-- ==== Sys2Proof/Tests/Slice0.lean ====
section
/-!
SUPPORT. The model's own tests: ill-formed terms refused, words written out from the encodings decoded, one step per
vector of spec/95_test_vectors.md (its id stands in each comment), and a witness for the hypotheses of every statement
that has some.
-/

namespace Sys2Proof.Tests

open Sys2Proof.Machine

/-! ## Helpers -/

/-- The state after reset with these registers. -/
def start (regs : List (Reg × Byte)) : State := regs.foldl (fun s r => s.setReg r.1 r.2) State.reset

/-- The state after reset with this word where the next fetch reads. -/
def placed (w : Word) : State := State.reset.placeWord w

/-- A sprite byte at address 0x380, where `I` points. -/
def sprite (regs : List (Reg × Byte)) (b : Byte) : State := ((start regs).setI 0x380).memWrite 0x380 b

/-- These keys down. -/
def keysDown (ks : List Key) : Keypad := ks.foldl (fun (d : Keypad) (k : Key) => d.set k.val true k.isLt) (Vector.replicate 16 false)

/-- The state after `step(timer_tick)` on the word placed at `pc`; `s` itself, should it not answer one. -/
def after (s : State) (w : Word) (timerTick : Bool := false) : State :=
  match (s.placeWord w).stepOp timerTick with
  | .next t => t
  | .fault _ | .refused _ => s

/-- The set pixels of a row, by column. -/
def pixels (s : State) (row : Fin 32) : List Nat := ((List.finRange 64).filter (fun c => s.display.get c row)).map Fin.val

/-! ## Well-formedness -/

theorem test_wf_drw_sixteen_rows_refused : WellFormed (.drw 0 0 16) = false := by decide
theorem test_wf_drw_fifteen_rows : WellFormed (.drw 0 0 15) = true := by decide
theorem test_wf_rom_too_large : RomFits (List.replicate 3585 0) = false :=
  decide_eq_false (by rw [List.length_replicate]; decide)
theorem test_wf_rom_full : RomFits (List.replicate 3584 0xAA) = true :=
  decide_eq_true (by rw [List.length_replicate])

---

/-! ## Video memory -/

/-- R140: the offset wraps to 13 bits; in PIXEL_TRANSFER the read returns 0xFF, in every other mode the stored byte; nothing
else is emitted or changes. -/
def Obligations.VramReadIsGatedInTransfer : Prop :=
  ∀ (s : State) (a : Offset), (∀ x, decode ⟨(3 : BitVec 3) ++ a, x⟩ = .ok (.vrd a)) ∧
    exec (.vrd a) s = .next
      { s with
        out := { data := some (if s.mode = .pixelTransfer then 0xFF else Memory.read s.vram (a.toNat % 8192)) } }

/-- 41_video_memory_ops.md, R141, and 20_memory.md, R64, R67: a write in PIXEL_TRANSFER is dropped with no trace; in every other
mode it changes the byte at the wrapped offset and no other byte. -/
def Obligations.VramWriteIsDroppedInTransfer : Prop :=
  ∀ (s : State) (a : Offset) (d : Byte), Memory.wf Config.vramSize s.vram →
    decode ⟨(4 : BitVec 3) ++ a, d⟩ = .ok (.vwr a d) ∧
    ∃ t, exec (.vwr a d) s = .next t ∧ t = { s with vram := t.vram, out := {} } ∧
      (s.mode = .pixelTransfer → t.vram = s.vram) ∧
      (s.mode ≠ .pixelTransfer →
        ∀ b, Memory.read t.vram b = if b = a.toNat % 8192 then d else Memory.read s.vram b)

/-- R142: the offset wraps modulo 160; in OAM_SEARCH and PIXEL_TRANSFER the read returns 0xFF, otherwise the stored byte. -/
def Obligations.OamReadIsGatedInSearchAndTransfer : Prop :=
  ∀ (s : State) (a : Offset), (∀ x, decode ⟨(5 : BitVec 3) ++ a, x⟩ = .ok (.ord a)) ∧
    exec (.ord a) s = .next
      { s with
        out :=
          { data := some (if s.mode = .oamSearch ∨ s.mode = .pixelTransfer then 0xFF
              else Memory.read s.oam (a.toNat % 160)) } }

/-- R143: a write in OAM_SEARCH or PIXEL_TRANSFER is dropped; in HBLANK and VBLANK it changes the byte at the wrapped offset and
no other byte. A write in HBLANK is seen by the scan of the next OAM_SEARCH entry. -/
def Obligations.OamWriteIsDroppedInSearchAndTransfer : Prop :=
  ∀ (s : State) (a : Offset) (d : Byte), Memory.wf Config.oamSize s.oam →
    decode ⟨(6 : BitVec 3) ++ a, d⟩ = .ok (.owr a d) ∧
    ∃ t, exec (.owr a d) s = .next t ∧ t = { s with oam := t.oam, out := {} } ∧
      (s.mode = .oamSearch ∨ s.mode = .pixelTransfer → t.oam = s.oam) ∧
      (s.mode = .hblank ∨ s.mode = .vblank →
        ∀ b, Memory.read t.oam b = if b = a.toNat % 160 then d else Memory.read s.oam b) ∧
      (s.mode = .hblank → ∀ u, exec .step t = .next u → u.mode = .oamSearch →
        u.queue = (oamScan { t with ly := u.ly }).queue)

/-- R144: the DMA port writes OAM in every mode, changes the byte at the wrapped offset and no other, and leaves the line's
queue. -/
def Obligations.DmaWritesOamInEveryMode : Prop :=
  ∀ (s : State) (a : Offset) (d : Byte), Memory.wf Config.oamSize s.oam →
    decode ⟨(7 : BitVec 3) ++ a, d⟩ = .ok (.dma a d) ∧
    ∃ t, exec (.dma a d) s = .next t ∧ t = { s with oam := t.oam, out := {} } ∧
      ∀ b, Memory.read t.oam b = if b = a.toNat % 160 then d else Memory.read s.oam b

Work instruction - In the entries above, the lines between the one holding "def Obligations.OamReadIsGatedInSearchAndTransfer : Prop" and the one holding "(s.mode = .oamSearch", inclusive, are to be printed exactly as written, and those alone.

Task solution -
def Obligations.OamReadIsGatedInSearchAndTransfer : Prop :=
  ∀ (s : State) (a : Offset), (∀ x, decode ⟨(5 : BitVec 3) ++ a, x⟩ = .ok (.ord a)) ∧
    exec (.ord a) s = .next
      { s with
        out :=
          { data := some (if s.mode = .oamSearch ∨ s.mode = .pixelTransfer then 0xFF
              else Memory.read s.oam (a.toNat % 160)) } }

/-- R143: a write in OAM_SEARCH or PIXEL_TRANSFER is dropped; in HBLANK and VBLANK it changes the byte at the wrapped offset and
no other byte. A write in HBLANK is seen by the scan of the next OAM_SEARCH entry. -/
def Obligations.OamWriteIsDroppedInSearchAndTransfer : Prop :=
  ∀ (s : State) (a : Offset) (d : Byte), Memory.wf Config.oamSize s.oam →
    decode ⟨(6 : BitVec 3) ++ a, d⟩ = .ok (.owr a d) ∧
    ∃ t, exec (.owr a d) s = .next t ∧ t = { s with oam := t.oam, out := {} } ∧
      (s.mode = .oamSearch ∨ s.mode = .pixelTransfer → t.oam = s.oam) ∧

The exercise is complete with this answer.